Mittwoch, 1. Januar 2014

Mein Jahresrückblick 2013

Geklaut habe ich diesen Rückblick bei Amala, in diesem Sinne kommt nun der jährliche Jahresrückblick ;-)

[Ich selbst] Mehr bei mir, manchmal noch etwas ungewohnt, aber es fühlt sich gut und vor allem RICHTIG an.
Selbstbewusster, aufmerksamer...JA, irgendwie zufrieden!
Alles ist gut, so wie es ist! Jedenfalls derzeit, im hier und jetzt!
Es gelingt mir nicht immer, aber ich mache mir gerade so wenig Gedanken wie möglich was nächste Woche oder in den nächsten Monaten sein könnte.
Natürlich gab es seit ich zuhause bin auch schon 2-3 Tage an denen ich emotional ziemlich "wackelig" war, aber ich habs gut hingekriegt. Eine Garantie gibt es nicht, ich weiß dass es mich trotz Klinikaufenthalt immer mal wieder erwischen kann...
Aber darüber zerbreche ich mir jetzt nicht den Kopf.

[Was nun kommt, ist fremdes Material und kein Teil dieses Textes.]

-- ==== Sys2Proof/Laws/Flags.lean ====
section
/-! SUPPORT. The functions of `EXT_FLAGS` leave H, I and C unchanged; and as plain data the parameter loses nothing: every record
of four functions that the spec allows is one. -/

namespace Sys2Proof.Machine

/-- An entry and a default that leave H, I and C unchanged. -/
theorem Flags.fromEntry_kept (f : Flags) (entry : Option (BitVec 3)) (d : Flags)
    (hd : d.h = f.h ∧ d.i = f.i ∧ d.c = f.c) :
    (f.fromEntry entry d).h = f.h ∧ (f.fromEntry entry d).i = f.i ∧ (f.fromEntry entry d).c = f.c := by
  cases entry
  · exact hd
  · exact ⟨rfl, rfl, rfl⟩

theorem nimFlags_kept (e : ExtFlags) (r : Byte) (f : Flags) :
    (nimFlags e r f).h = f.h ∧ (nimFlags e r f).i = f.i ∧ (nimFlags e r f).c = f.c :=
  f.fromEntry_kept _ _ ⟨rfl, rfl, rfl⟩

theorem oimFlags_kept (e : ExtFlags) (r : Byte) (f : Flags) :
    (oimFlags e r f).h = f.h ∧ (oimFlags e r f).i = f.i ∧ (oimFlags e r f).c = f.c :=
  f.fromEntry_kept _ _ ⟨rfl, rfl, rfl⟩

theorem ximFlags_kept (e : ExtFlags) (r : Byte) (f : Flags) :
    (ximFlags e r f).h = f.h ∧ (ximFlags e r f).i = f.i ∧ (ximFlags e r f).c = f.c :=
  f.fromEntry_kept _ _ ⟨rfl, rfl, rfl⟩

theorem tmmFlags_kept (e : ExtFlags) (imm m : Byte) (f : Flags) :
    (tmmFlags e imm m f).h = f.h ∧ (tmmFlags e imm m f).i = f.i ∧ (tmmFlags e imm m f).c = f.c := by
  refine f.fromEntry_kept _ _ ?_
  unfold tmmDefault
  split
  · exact ⟨rfl, rfl, rfl⟩
  · split <;> exact ⟨rfl, rfl, rfl⟩

@[simp] theorem nimFlags_h (e : ExtFlags) (r : Byte) (f : Flags) : (nimFlags e r f).h = f.h := (nimFlags_kept e r f).1
@[simp] theorem nimFlags_i (e : ExtFlags) (r : Byte) (f : Flags) : (nimFlags e r f).i = f.i := (nimFlags_kept e r f).2.1
@[simp] theorem nimFlags_c (e : ExtFlags) (r : Byte) (f : Flags) : (nimFlags e r f).c = f.c := (nimFlags_kept e r f).2.2
@[simp] theorem oimFlags_h (e : ExtFlags) (r : Byte) (f : Flags) : (oimFlags e r f).h = f.h := (oimFlags_kept e r f).1
@[simp] theorem oimFlags_i (e : ExtFlags) (r : Byte) (f : Flags) : (oimFlags e r f).i = f.i := (oimFlags_kept e r f).2.1
@[simp] theorem oimFlags_c (e : ExtFlags) (r : Byte) (f : Flags) : (oimFlags e r f).c = f.c := (oimFlags_kept e r f).2.2
@[simp] theorem ximFlags_h (e : ExtFlags) (r : Byte) (f : Flags) : (ximFlags e r f).h = f.h := (ximFlags_kept e r f).1
@[simp] theorem ximFlags_i (e : ExtFlags) (r : Byte) (f : Flags) : (ximFlags e r f).i = f.i := (ximFlags_kept e r f).2.1
@[simp] theorem ximFlags_c (e : ExtFlags) (r : Byte) (f : Flags) : (ximFlags e r f).c = f.c := (ximFlags_kept e r f).2.2
@[simp] theorem tmmFlags_h (e : ExtFlags) (imm m : Byte) (f : Flags) : (tmmFlags e imm m f).h = f.h := (tmmFlags_kept e imm m f).1
@[simp] theorem tmmFlags_i (e : ExtFlags) (imm m : Byte) (f : Flags) : (tmmFlags e imm m f).i = f.i := (tmmFlags_kept e imm m f).2.1
@[simp] theorem tmmFlags_c (e : ExtFlags) (imm m : Byte) (f : Flags) : (tmmFlags e imm m f).c = f.c := (tmmFlags_kept e imm m f).2.2

/-- A listed key is looked up at its own value. -/
theorem lookup_map_of_mem {α β : Type} [BEq α] [LawfulBEq α] (g : α → β) (keys : List α) (k : α) (h : k ∈ keys) :
    (keys.map (fun a => (a, g a))).lookup k = some (g k) := by
  induction keys with
  | nil => cases h
  | cons a keys ih =>
    rw [List.map_cons, List.lookup_cons]
    by_cases hk : k = a
    · simp [hk]
    · simp only [beq_iff_eq.not.mpr hk]
      exact ih ((List.mem_cons.mp h).resolve_left hk)

/-- All bytes. -/
def allBytes : List Byte := (List.range 256).map (BitVec.ofNat 8)

theorem mem_allBytes (v : Byte) : v ∈ allBytes :=
  List.mem_map.mpr ⟨v.toNat, List.mem_range.mpr v.isLt, BitVec.ofNat_toNat 8 v ▸ BitVec.setWidth_eq v⟩

/-- Every choice of the four functions, each leaving H, I and C unchanged, is a value of the parameter (45_mb8861_extension.md
R310). -/
theorem extFlags_expresses_every_record (n o x : Byte → Byte → BitVec 3) (t : Byte → Byte → Byte → BitVec 3) :
    ∃ e : ExtFlags, ∀ (imm m : Byte) (f : Flags),
      nimFlags e m f = f.withNzv (n m f.pack) ∧ oimFlags e m f = f.withNzv (o m f.pack) ∧
      ximFlags e m f = f.withNzv (x m f.pack) ∧ tmmFlags e imm m f = f.withNzv (t imm m f.pack) := by
  let pairs := allBytes ×ˢ allBytes
  let triples := allBytes ×ˢ pairs
  have hp : ∀ a b : Byte, (a, b) ∈ pairs := fun a b => List.mem_product.mpr ⟨mem_allBytes a, mem_allBytes b⟩
  have ht : ∀ a b c : Byte, (a, b, c) ∈ triples := fun a b c => List.mem_product.mpr ⟨mem_allBytes a, hp b c⟩
  refine ⟨⟨pairs.map (fun k => (k, n k.1 k.2)), pairs.map (fun k => (k, o k.1 k.2)), pairs.map (fun k => (k, x k.1 k.2)),
    triples.map (fun k => (k, t k.1 k.2.1 k.2.2))⟩, fun imm m f => ?_⟩
  unfold nimFlags oimFlags ximFlags tmmFlags
  simp only [lookup_map_of_mem _ _ _ (hp m f.pack), lookup_map_of_mem _ _ _ (ht imm m f.pack), Flags.fromEntry, and_self]

end Sys2Proof.Machine
end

Es gab in diesem Jahr genügend Tiefpunkte, Punkte an denen ich dachte dass es doch endlich mal genug ist...
JETZT, ist es vorerst genug und ich weiß für mich dass ich auf dem richtigen Weg bin.
Es ist schön positives Feedback zu bekommen, Komplimente langsam annehmen zu können ohne sie gleich abzuwerten und zu spüren dass es sich gut und richtig anfühlt einfach ICH zu sein.
Allerdings musste ich feststellen dass es ohne Grenzen ziehen nicht geht, schon vor Wochen, in der Klinik, machte sich sowas wie Rebellion breit!
Ich habe keine Lust mehr Zeit und Energie in Menschen zu stecken die es einem eh nicht danken!
Ich bin es satt Verantwortung für andere, "erwachsene" Menschen zu übernehmen, ich bin es satt immer JA zu sagen obwohl ich innerlich NEIN meine, ich habe keinen Bock mehr dem "Frieden" willen so zu sein wie andere mich gerne hätten!
Ich bin es satt mich zu verbiegen obwohl ich eigentlich weiß dass man es eh nicht dankt...
LERNEN NEIN zu sagen ist verdammt schwer, aber es wird sowas von Zeit!


Nee,nee...warten wirs ab.


[Familie]... ist verdammt VIEL Wert und wichtig! Auch da gibt es nichts belastendes zu schreiben. Im Gegenteil. Nach 1 1/2 Jahren Funkstille habe ich seit August wieder Kontakt zu meiner Familie und mittlerweile kann ich sagen dass diese 1 1/2 Jahre ihr Gutes hatten. Diese Zeit musste sein und ich bereue nichts! Völlig vorwurfs,-und wertefrei. Ich habe diese Zeit für mich gebraucht und konnte auch in der Klinik vieles was das Thema Familie angeht besser verstehen, annehmen und vor allem abschließen!
Man geht respektvoll miteinander um und es ist herzlich und ehrlich!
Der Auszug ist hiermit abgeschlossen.